Prompt: Exact reproduction required: the lines below from the line with "def Obligations.RectEdgesLieOnTheSurface : Prop" to the line with "draws s.w s.h (.rect c a0 a1 a2 a3) = []", both ends included, and no others.

Study material:
__________________________________________________

/-- The whole machine: an offer stands until it is taken, withdrawn or replaced
(70_reset_and_hazards.md section 3). That a reset leaves it standing is the model's choice
(log 14). -/
def Obligations.OfferStandsUntilTakenOrWithdrawn : Prop :=
  ∀ (s t : State) (cmd : Command), s.offer = some cmd → step s = .next t →
    t.offer = some cmd ∨
    (unitToMove s ∧ s.phase = .idle ∧ t.offer = none) ∨
    (∃ rest, s.turns = .host .withdraw :: rest ∧ t.offer = none) ∨
    (∃ cmd' rest, s.turns = .host (.offer cmd') :: rest ∧ t.offer = some cmd')

/-- The whole machine: no step changes `W` or `H` (10_state.md section 6). -/
def Obligations.SurfaceSizeNeverChanges : Prop :=
  ∀ s t : State, step s = .next t → t.w = s.w ∧ t.h = s.h

/-! ## POINT -/

/-- R110: POINT, with its frame. -/
def Obligations.PointDrawsItsPixelAndFinishes : Prop :=
  ∀ (c : Color) (a0 a1 a2 a3 : Word) (s : State), s.phase = .idle →
    (encode (.point c a0 a1 a2 a3)).extractLsb' 152 8 = 0x0C#8 ∧
    ∃ t, exec (.point c a0 a1 a2 a3) s = .next t ∧
      t = { s with
        op := 0x0C
        color := c
        a0 := a0
        a1 := a1
        a2 := a2
        a3 := a3
        phase := .idle
        surf := t.surf } ∧
      (0 ≤ a0.toInt ∧ a0.toInt < s.w.toNat ∧ 0 ≤ a1.toInt ∧ a1.toInt < s.h.toNat →
        draws s.w s.h (.point c a0 a1 a2 a3) = [(a0.toInt, a1.toInt)] ∧
        ∀ addr : Nat, surfRead t addr =
          if (addr : Int) = a1.toInt * s.w.toNat + a0.toInt then (0xFF : BitVec 8) ++ c
          else surfRead s addr) ∧
      (¬(0 ≤ a0.toInt ∧ a0.toInt < s.w.toNat ∧ 0 ≤ a1.toInt ∧ a1.toInt < s.h.toNat) →
        draws s.w s.h (.point c a0 a1 a2 a3) = [] ∧ t.surf = s.surf)

/-- R74: the fields a POINT does not use change nothing but their own latches. -/
def Obligations.PointIgnoresUnusedFields : Prop :=
  ∀ (c : Color) (a0 a1 a2 a3 b2 b3 : Word) (s : State), s.phase = .idle →
    decode (encode (.point c a0 a1 b2 b3)) = .ok (.point c a0 a1 b2 b3) ∧
    ∃ t, exec (.point c a0 a1 a2 a3) s = .next t ∧
      exec (.point c a0 a1 b2 b3) s = .next { t with a2 := b2, a3 := b3 }

/-- 41_point.md, corner cases: the same point twice leaves the second colour, and with the same
colour the surface of once. -/
def Obligations.PointTwiceKeepsTheSecondColour : Prop :=
  ∀ (c d : Color) (a0 a1 a2 a3 : Word) (s : State), s.phase = .idle →
    ∃ t u v, exec (.point c a0 a1 a2 a3) s = .next t ∧
      exec (.point d a0 a1 a2 a3) t = .next u ∧
      exec (.point d a0 a1 a2 a3) s = .next v ∧ u = v

/-! ## RECT -/

/-- R117: RECT, accept part, with its frame; the edges are those of R116. -/
def Obligations.RectStartsAtTheClippedCorner : Prop :=
  ∀ (c : Color) (a0 a1 a2 a3 : Word) (s : State) (l r t b : Int), s.phase = .idle →
    l = max a0.toInt 0 → r = min (a0.toInt + a2.toInt) s.w.toNat →
    t = max a1.toInt 0 → b = min (a1.toInt + a3.toInt) s.h.toNat →
    (encode (.rect c a0 a1 a2 a3)).extractLsb' 152 8 = 0x0E#8 ∧
    (l < r ∧ t < b →
      ∃ u, exec (.rect c a0 a1 a2 a3) s = .next u ∧ u.cx.toInt = l ∧ u.cy.toInt = t ∧
        u = { s with
          op := 0x0E
          color := c
          a0 := a0
          a1 := a1
          a2 := a2
          a3 := a3
          cx := u.cx
          cy := u.cy
          phase := .rect }) ∧
    (¬(l < r ∧ t < b) →
      exec (.rect c a0 a1 a2 a3) s = .next { s with
        op := 0x0E
        color := c
        a0 := a0
        a1 := a1
        a2 := a2
        a3 := a3
        phase := .idle })

/-- R118: RECT, run step, with its frame, from every state that meets the rule's invariant on
entry. -/
def Obligations.RectRunStepWritesOneCellAndMovesOn : Prop :=
  ∀ (s : State) (l r t b : Int), unitToMove s → s.phase = .rect →
    l = max s.a0.toInt 0 → r = min (s.a0.toInt + s.a2.toInt) s.w.toNat →
    t = max s.a1.toInt 0 → b = min (s.a1.toInt + s.a3.toInt) s.h.toNat →
    l ≤ s.cx.toInt → s.cx.toInt < r → t ≤ s.cy.toInt → s.cy.toInt < b →
    ∃ u, step s = .next u ∧
      u = { s with
        turns := s.turns.tail
        cx := u.cx
        cy := u.cy
        phase := u.phase
        surf := u.surf } ∧
      (∀ addr : Nat, surfRead u addr =
        if (addr : Int) = s.cy.toInt * s.w.toNat + s.cx.toInt then (0xFF : BitVec 8) ++ s.color
        else surfRead s addr) ∧
      (s.cx.toInt + 1 < r →
        u.cx.toInt = s.cx.toInt + 1 ∧ u.cy = s.cy ∧ u.phase = .rect) ∧
      (¬ s.cx.toInt + 1 < r → s.cy.toInt + 1 < b →
        u.cx.toInt = l ∧ u.cy.toInt = s.cy.toInt + 1 ∧ u.phase = .rect) ∧
      (¬ s.cx.toInt + 1 < r → ¬ s.cy.toInt + 1 < b →
        u.cx = s.cx ∧ u.cy = s.cy ∧ u.phase = .idle)

/-- 42_rect.md R116: the clipped edges and their ranges. -/
def Obligations.RectEdgesLieOnTheSurface : Prop :=
  ∀ (s : State) (l r t b : Int), clipOf s = ⟨l, r, t, b⟩ →
    l = max s.a0.toInt 0 ∧ r = min (s.a0.toInt + s.a2.toInt) s.w.toNat ∧
    t = max s.a1.toInt 0 ∧ b = min (s.a1.toInt + s.a3.toInt) s.h.toNat ∧
    (clipNonEmpty (clipOf s) = true ↔ l < r ∧ t < b) ∧
    0 ≤ l ∧ l ≤ 2147483647 ∧ 0 ≤ t ∧ t ≤ 2147483647 ∧
    -4294967296 ≤ r ∧ r ≤ s.w.toNat ∧ -4294967296 ≤ b ∧ b ≤ s.h.toNat ∧
    (clipNonEmpty (clipOf s) = true →
      0 ≤ l ∧ l < r ∧ r ≤ s.w.toNat ∧ 0 ≤ t ∧ t < b ∧ b ≤ s.h.toNat ∧
      l < 65536 ∧ r < 65536 ∧ t < 65536 ∧ b < 65536)

/-- 42_rect.md R119, the command-level meaning: the points of a RECT are exactly the
intersection of the requested rectangle with the surface, each once, `(R-L)*(B-T)` of them, at most
`W*H`. -/
def Obligations.RectPointsAreTheIntersection : Prop :=
  ∀ (w h : BitVec 16) (c : Color) (a0 a1 a2 a3 : Word),
    (∀ x y : Int, (x, y) ∈ draws w h (.rect c a0 a1 a2 a3) ↔
      (a0.toInt ≤ x ∧ x < a0.toInt + a2.toInt ∧ a1.toInt ≤ y ∧ y < a1.toInt + a3.toInt) ∧
      (0 ≤ x ∧ x < w.toNat ∧ 0 ≤ y ∧ y < h.toNat)) ∧
    (draws w h (.rect c a0 a1 a2 a3)).Pairwise
      (fun p q => p.2 < q.2 ∨ (p.2 = q.2 ∧ p.1 < q.1)) ∧
    (draws w h (.rect c a0 a1 a2 a3)).length = runStepCount w h (.rect c a0 a1 a2 a3) ∧
    runStepCount w h (.rect c a0 a1 a2 a3) ≤ cellCount w h

/-- 42_rect.md R120, the corner cases: a rectangle of no width or height or wholly off the
surface draws nothing and is finished by its accept step; the sums are exact. -/
def Obligations.EmptyRectangleFinishesAtOnce : Prop :=
  ∀ (c : Color) (a0 a1 a2 a3 : Word) (s : State), s.phase = .idle →
    a2.toInt ≤ 0 ∨ a3.toInt ≤ 0 ∨ (s.w.toNat : Int) ≤ a0.toInt ∨ (s.h.toNat : Int) ≤ a1.toInt ∨
      a0.toInt + a2.toInt ≤ 0 ∨ a1.toInt + a3.toInt ≤ 0 →
    draws s.w s.h (.rect c a0 a1 a2 a3) = [] ∧
    ∃ t, exec (.rect c a0 a1 a2 a3) s = .next t ∧ t.phase = .idle ∧ t.surf = s.surf

/-- The RECT steps refine the command-level meaning (42_rect.md R119; 40_command_cycle.md
section 6): after the accept step and `m` run steps exactly the first `m` points are drawn, and the
unit is IDLE again exactly when all are. -/
def Obligations.RectCommandPaintsItsRectangle : Prop :=
  ∀ (s : State) (cmd : Command) (c : Color) (a0 a1 a2 a3 : Word) (m : Nat),
    s.turns = [] → s.phase = .idle → s.offer = some cmd →
    decode cmd = .ok (.rect c a0 a1 a2 a3) →
    m ≤ (draws s.w s.h (.rect c a0 a1 a2 a3)).length →
    ∃ t, runFor (1 + m) s = .next t ∧
      t = { s with
        offer := none
        op := 0x0E
        color := c
        a0 := a0
        a1 := a1
        a2 := a2
        a3 := a3
        cx := t.cx
        cy := t.cy
        phase := if m = (draws s.w s.h (.rect c a0 a1 a2 a3)).length then .idle else .rect
        surf := paint s.w c ((draws s.w s.h (.rect c a0 a1 a2 a3)).take m) s.surf }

__________________________________________________

Exercise output:
def Obligations.RectEdgesLieOnTheSurface : Prop :=
  ∀ (s : State) (l r t b : Int), clipOf s = ⟨l, r, t, b⟩ →
    l = max s.a0.toInt 0 ∧ r = min (s.a0.toInt + s.a2.toInt) s.w.toNat ∧
    t = max s.a1.toInt 0 ∧ b = min (s.a1.toInt + s.a3.toInt) s.h.toNat ∧
    (clipNonEmpty (clipOf s) = true ↔ l < r ∧ t < b) ∧
    0 ≤ l ∧ l ≤ 2147483647 ∧ 0 ≤ t ∧ t ≤ 2147483647 ∧
    -4294967296 ≤ r ∧ r ≤ s.w.toNat ∧ -4294967296 ≤ b ∧ b ≤ s.h.toNat ∧
    (clipNonEmpty (clipOf s) = true →
      0 ≤ l ∧ l < r ∧ r ≤ s.w.toNat ∧ 0 ≤ t ∧ t < b ∧ b ≤ s.h.toNat ∧
      l < 65536 ∧ r < 65536 ∧ t < 65536 ∧ b < 65536)

/-- 42_rect.md R119, the command-level meaning: the points of a RECT are exactly the
intersection of the requested rectangle with the surface, each once, `(R-L)*(B-T)` of them, at most
`W*H`. -/
def Obligations.RectPointsAreTheIntersection : Prop :=
  ∀ (w h : BitVec 16) (c : Color) (a0 a1 a2 a3 : Word),
    (∀ x y : Int, (x, y) ∈ draws w h (.rect c a0 a1 a2 a3) ↔
      (a0.toInt ≤ x ∧ x < a0.toInt + a2.toInt ∧ a1.toInt ≤ y ∧ y < a1.toInt + a3.toInt) ∧
      (0 ≤ x ∧ x < w.toNat ∧ 0 ≤ y ∧ y < h.toNat)) ∧
    (draws w h (.rect c a0 a1 a2 a3)).Pairwise
      (fun p q => p.2 < q.2 ∨ (p.2 = q.2 ∧ p.1 < q.1)) ∧
    (draws w h (.rect c a0 a1 a2 a3)).length = runStepCount w h (.rect c a0 a1 a2 a3) ∧
    runStepCount w h (.rect c a0 a1 a2 a3) ≤ cellCount w h

/-- 42_rect.md R120, the corner cases: a rectangle of no width or height or wholly off the
surface draws nothing and is finished by its accept step; the sums are exact. -/
def Obligations.EmptyRectangleFinishesAtOnce : Prop :=
  ∀ (c : Color) (a0 a1 a2 a3 : Word) (s : State), s.phase = .idle →
    a2.toInt ≤ 0 ∨ a3.toInt ≤ 0 ∨ (s.w.toNat : Int) ≤ a0.toInt ∨ (s.h.toNat : Int) ≤ a1.toInt ∨
      a0.toInt + a2.toInt ≤ 0 ∨ a1.toInt + a3.toInt ≤ 0 →
    draws s.w s.h (.rect c a0 a1 a2 a3) = [] ∧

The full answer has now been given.